= Contemplata aliis tradere =

Contemplata aliis tradere is a Latin phrase which translates into English as "to hand down to others the fruits of contemplation." Derived from the Summa Theologiae of Saint Thomas Aquinas, OP, the phrase is often used to express the distinct Dominican theory of Christian vocation, and for that reason, it became a motto of the Dominican Order.

==Original text==
In his Summa Theologiae, begun in 1265 (circa 50 years after Saint Dominic founded the Dominican Order), St. Thomas Aquinas wrote that "Vita contemplativa simpliciter est melior quam activa quae occupatur circa corporales actus, sed vita activa secundum quam aliquis praedicando et docendo contemplata aliis tradit, est perfectior quam vita quae solum contemplatur, quia talis vita praesupponit abundantiam contemplationis. Et ideo Christus talem vitam elegit" (Summa Theologiae, III, Q. 40, A. 1, Ad 2). A translation is: "the contemplative life is, absolutely speaking, more perfect than the active life, because the latter is taken up with bodily actions: yet that form of active life in which a man, by preaching and teaching, delivers to others the fruits of his contemplation, is more perfect than the life that stops at contemplation, because such a life is built on an abundance of contemplation, and consequently such was the life chosen by Christ."
The literal expression comes from his treatment of the contemplative and active lives in the Second Part of the Summa Theologiae, where he states that, "just as it is better to enlighten than merely to shine, so is it better to give to others the fruits of one's contemplation (contemplata aliis tradere) than merely to contemplate (contemplari)." (Summa Theologiae, II-II Q. 188, A. 6)

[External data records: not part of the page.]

-- ==== Sys2Proof/Machine/HostInterface.lean ====
section
/-! DEFINITION. What the host and the platform can do to the block beside `step` (60_exceptions.md R244): construct and reset with an
image (70_reset_and_hazards.md R250 to R253), `run(N)` (40_fetch_decode.md R111) and TICK (60_exceptions.md R241). -/

namespace Sys2Proof.Machine

/-- Bytes written from address `a` on. -/
def loadBytes (a : Nat) : List Byte → Memory → Memory
  | [], m => m
  | b :: rest, m => loadBytes (a + 1) rest (Memory.write m a b)

/-- The program load (R252): zeroed memory, then at most LOAD_LIMIT - LOAD_BASE bytes at LOAD_BASE; the rest is dropped (R253). -/
def loadImage (p : Params) (img : List Byte) : Memory := loadBytes p.loadBase (img.take (p.loadLimit - p.loadBase)) []

/-- Construction with the parameters and the image as arguments (10_state.md R38; R250, R251). -/
def constructWith (p : Params) (img : List Byte) : State :=
  setLegacy p.legacy (setPc (BitVec.ofNat 16 p.loadBase) (setMem (loadImage p img) State.reset))

/-- `new(program_bytes)` (R250, R251). -/
def construct (img : List Byte) : State := constructWith hardwareParams img

/-- The reset input of a running machine (R250), the one way out of a halt (R226): construction anew, with the clock's reading at
the reset as the timer reference. The parameters and the time source are not the machine's state (DESIGN CHOICE, log 14, safe). -/
def hostReset (img : List Byte) (now : Nat) (s : State) : State :=
  { construct img with
    clock := { Clock.reset with lastSample := now, injected := s.clock.injected, reads := s.clock.reads }
    legacy := s.legacy }

/-- One pulse of TICK between two cycles: the counter counts it (R241; log 6). -/
def tick (s : State) : State := setClock { s.clock with pendingTicks := addTicks s.clock.pendingTicks 1 } s

/-- `run(N)` as the host sees it: up to `N` cycles, stopping at a halt (R111), with the trace, intent and diagnostic records of
each cycle that ran, the first cycle's first (R244). -/
def runRecorded : Nat → State → List Ports × Answer
  | 0, s => ([], .next s)
  | n + 1, s =>
    if halted s then ([], .next s)
    else
      match step s with
      | .next t => (t.ports :: (runRecorded n t).1, (runRecorded n t).2)
      | .fault r => ([], .fault r)
      | .refused r => ([], .refused r)

/-- `step` as the host sees it: one cycle with its records, or nothing if halted (R244). -/
def hostStep (s : State) : List Ports × Answer := runRecorded 1 s

/-- The state in which `run(N)` leaves the machine (R111). -/
def runCycles (n : Nat) (s : State) : Answer := (runRecorded n s).2

end Sys2Proof.Machine
end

==Dominican spirituality==
The phrase came to express the essence of the vocation and spirituality of the Dominicans, and is a principal motto of the Order. Since the foundation of the Order in 1216 by Saint Dominic and under his direct inspiration, the Dominicans dedicated themselves to the meditation and study of Sacred Scripture while having the explicit objective of serving in apostolic ministry, which for them is the fruit of their contemplative life.